The Girl at Midnight by Melissa Grey: How do I even express thoughts on this book?!

The Girl at Midnight 
by 
Melissa Grey


I have very mixed feelings for this book. Because it was kind of a bunch of random clichés thrown together and mixed thoroughly. Still . . . I enjoyed reading it. And while I’m not going to shout from every roof top that THIS BOOK WAS AMAZING OH MY GOSH READ IT!!!! I still liked it well enough. 



Credit has to go to the writing of course. But I could  also say that it was the dragon and bird people that sold. Especially the bird people (but why do they live underground if they’re birds?).



Even the dragon people were cool, if mildly homicidal. I feel like it was mostly Echo’s voice that I got attached too. She wasn’t very new (like most of the rest of the book) she was engaging and funny and liked strange words and food. How could I not like her?
Speaking of Echo

Echo: like I said she loved food and collecting strange words just for the heck of it. Basically she and I were destined to get along. She was adopted by those bird people I was talking about and she basically runs erands for their seer in return for . . . food?



Still I liked Echo. Though I’m not sure I follow her romantic feelings towards . . . anyone really. But I never get that kind of stuff so it’s not a big deal anyway

Caius: I spent the first two hundred pages calling him Cassius because apparently



 He’s one of the aforementioned dragon people ergo he is the love interest. I wasn’t necessarily offended by Caius but I didn’t really care about him too much either. His first scene was him basically sending two guys to their deaths so I expected him to be some sort of antihero.



But he wasn’t  . . . vaguely confused.

Dorian: He was Caius’s friend and body guard or something but . . . Why was this guy here? I mean he was a mildly interesting character and had a few good lines but he didn’t seem to have any purpose.



Except for maybe some romantic reason? Why?

Ivy: Kind of the same thing here actually. She was Echo’s friend who had literally nothing to do past the first hundred and fifty pages. She was really sweet and all but rather purposeless.



Jasper: I liked him initially. He was this smooth talking totally despicable bird person who grudgingly let Echo and her friends hunker down in his wacky apartment because Echo saved his butt. But then . . . he just didn’t have anything to do. Which would have been fine if he had been the only secondary character to be useless.
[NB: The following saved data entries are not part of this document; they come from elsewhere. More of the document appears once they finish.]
-- ==== Sys2Proof/Laws/Ends.lean ====
section
/-! SUPPORT. The end of a drain at the close of a step: what the reports of a step depend on, so that they may be read from the state the step leaves. -/

namespace Sys2Proof.Machine

@[simp] theorem beforeReport_site (s t : State) (i : SiteNo) : (beforeReport s t).site i = t.site i := rfl
@[simp] theorem beforeReport_sites (s t : State) : (beforeReport s t).sites = t.sites := rfl
@[simp] theorem beforeReport_pass (s t : State) : (beforeReport s t).pass = s.pass := rfl
@[simp] theorem beforeReport_reports (s t : State) : (beforeReport s t).ret.reports = s.ret.reports := rfl
@[simp] theorem beforeReport_notice (s t : State) : (beforeReport s t).notice = s.notice := rfl
@[simp] theorem beforeReport_chainPos (s t : State) : (beforeReport s t).chainPos = t.chainPos := rfl
@[simp] theorem beforeReport_draining (s t : State) : (beforeReport s t).draining = s.draining := rfl

/-- Two parts that build the same summaries and notices: alike in the pass, the reports, the notices, the chain position and every site but for what its command lane holds. -/
structure Alike (v w : State) : Prop where
  pass : v.pass = w.pass
  reports : v.ret.reports = w.ret.reports
  notice : v.notice = w.notice
  chainPos : v.chainPos = w.chainPos
  sites : ∀ i, { v.site i with command := .park } = { w.site i with command := SiteCommand.park }

/-- Parts that are alike report alike. -/
theorem Alike.reported {v w : State} (h : Alike v w) : Reported v w := ⟨h.pass.symm, h.reports.symm, h.notice.symm⟩

/-- Parts that are alike build the same summary. -/
theorem Alike.summaryFrame {v w : State} (h : Alike v w) (i : SiteNo) : v.summaryFrame i = w.summaryFrame i := by
  have hs := h.sites i
  simp only [Site.mk.injEq] at hs
  simp [State.summaryFrame, State.source, Site.verdict, h.chainPos, h.pass, hs]

/-- Parts that are alike build the same notice. -/
theorem Alike.noticeFrame {v w : State} (h : Alike v w) (f : NoticeFlag) : v.noticeFrame f = w.noticeFrame f := by
  simp [State.noticeFrame, State.source, State.maskedFlags, h.chainPos, h.notice]

/-- A record joins both report queues. -/
theorem Alike.enqueueReport {v w : State} (h : Alike v w) (f : Frame) : Alike (v.enqueueReport f) (w.enqueueReport f) :=
  ⟨h.pass, by simp [State.enqueueReport, h.reports], h.notice, h.chainPos, h.sites⟩

/-- The same notices and the same pass put into both. -/
theorem Alike.with {v w : State} (h : Alike v w) (n : Notices) (p : Pass) :
    Alike { v with notice := n, pass := p } { w with notice := n, pass := p } :=
  ⟨rfl, h.reports, rfl, h.chainPos, h.sites⟩

/-- The same pass put into both. -/
theorem Alike.withPass {v w : State} (h : Alike v w) (p : Pass) : Alike { v with pass := p } { w with pass := p } :=
  ⟨rfl, h.reports, h.notice, h.chainPos, h.sites⟩

/-- A notice that becomes due keeps parts alike. -/
theorem Alike.noticeDue {v w : State} (h : Alike v w) (f : NoticeFlag) : Alike (v.noticeDue f) (w.noticeDue f) := by
  have e := h.noticeFrame f
  unfold State.noticeDue State.reportRoom State.summariesWaiting
  rw [h.reports, h.notice, h.pass, e]
  split
  · exact h.enqueueReport _
  split
  · exact h
  · exact h.with _ w.pass

/-- A notice flag set keeps parts alike. -/
theorem Alike.raiseFlag {v w : State} (h : Alike v w) (f : NoticeFlag) : Alike (v.raiseFlag f) (w.raiseFlag f) := by
  unfold State.raiseFlag
  rw [h.notice]
  have g : Alike { v with notice := { w.notice with flags := w.notice.flags ||| f.set } }
      { w with notice := { w.notice with flags := w.notice.flags ||| f.set } } :=
    ⟨h.pass, h.reports, rfl, h.chainPos, h.sites⟩
  split
  · exact h
  dsimp only
  split
  · exact g.noticeDue f
  · exact g

/-- A pending notice that takes a free place keeps parts alike. -/
theorem Alike.admitNotice {v w : State} (h : Alike v w) : Alike v.admitNotice w.admitNotice := by
  unfold State.admitNotice State.reportRoom State.summariesWaiting
  rw [h.notice, h.reports, h.pass]
  split
  · exact h
  split
  · rw [h.noticeFrame]
    exact (h.with _ w.pass).enqueueReport _
  · exact h

/-- Pending notices that take free places keep parts alike. -/
theorem Alike.admitNotices {v w : State} (h : Alike v w) (n : Nat) : Alike (v.admitNotices n) (w.admitNotices n) := by
  induction n generalizing v w with
  | zero => exact h
  | succ n ih => exact ih h.admitNotice

/-- The end of the summaries keeps parts alike. -/
theorem Alike.passClosed {v w : State} (h : Alike v w) : Alike v.passClosed w.passClosed := by
  unfold State.passClosed
  dsimp only
  rw [h.notice, h.pass]
  exact ((h.with w.notice { w.pass with state := .closed, summary := none }).admitNotices _).raiseFlag _

/-- A summary that takes a free place keeps parts alike. -/
theorem Alike.enqueueSummary {v w : State} (h : Alike v w) : Alike v.enqueueSummary w.enqueueSummary := by
  unfold State.enqueueSummary State.reportRoom
  rw [h.pass, h.reports]
  split
  · exact h
  split
  · rw [h.summaryFrame]
    have g := h.enqueueReport (w.summaryFrame ‹_›)
    dsimp only
    split
    · exact g.passClosed
    · exact ⟨by simp [State.enqueueReport, h.pass], g.reports, g.notice, g.chainPos, g.sites⟩
  · exact h

/-- Summaries that take free places keep parts alike. -/
theorem Alike.enqueueSummaries {v w : State} (h : Alike v w) (n : Nat) : Alike (v.enqueueSummaries n) (w.enqueueSummaries n) := by
  induction n generalizing v w with
  | zero => exact h
  | succ n ih => exact ih h.enqueueSummary

/-- Parts that are alike hold as many counted entries. -/
theorem Alike.countedTotal {v w : State} (h : Alike v w) : v.countedTotal = w.countedTotal := by
  have e : ∀ i, (v.site i).queue = (w.site i).queue := fun i => by
    have hs := h.sites i
    simp only [Site.mk.injEq] at hs
    simp [hs]
  simp [State.countedTotal, e]

/-- The end of a drain keeps parts alike: what the reports of a removal leave of the pass, the report queue and the notices may be read from any part like it. -/
theorem Alike.settleDrain {v w : State} (h : Alike v w) : Alike v.settleDrain w.settleDrain := by
  have e := h.countedTotal
  unfold State.settleDrain State.drainDone State.draining
  rw [h.pass, e]
  split
  · unfold State.beginSummaries
    rw [h.pass]
    exact (h.withPass _).enqueueSummaries 16
  · exact h

/-- The report of a removal may be read after the step: where parts before it are alike, its end of a drain leaves the one what it leaves the other. -/
theorem settleDrain_reported {v w : State} (h : Alike v w) : Reported v.settleDrain w.settleDrain := h.settleDrain.reported

end Sys2Proof.Machine
end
But obviously he wasn’t so I’m a bit put out.


  
Things I liked
The writing was really enjoyable. It was fast paced and had some really pretty description, without becoming flowery and inhuman.  Frankly that’s the one writing style I can’t stand so when the description got heavy I got a little nervous. I shouldn’t have because the narrative stayed concise and really quite witty throughout the whole book.



Echo: really she was the only character I actually liked. Caius was too busy being inconsistent and ‘in love’ for me to really get attached (though I still found his snark funny) and frankly the rest of the characters felt kind of extraneous. But I found Echo to be really cool and funny.

Things I didn’t like so much
None of the other characters had a purpose. I mean as soon as they all joined up it was Echo and Caius going out and doing things while Jasper and Dorian and Ivy hung around their secret hiding place and . . . flirted? I guess.



 No thank you.

The plot twist felt a lot like Daughter of Smoke and Bone. In fact the whole book kind of felt like a rehashing of every other book out there. Which isn’t necessarily a bad thing when done in moderation but moderation this was not.

So in conclusion


 I have mixed feelings about this book. Maybe the second one will resolve that who knows.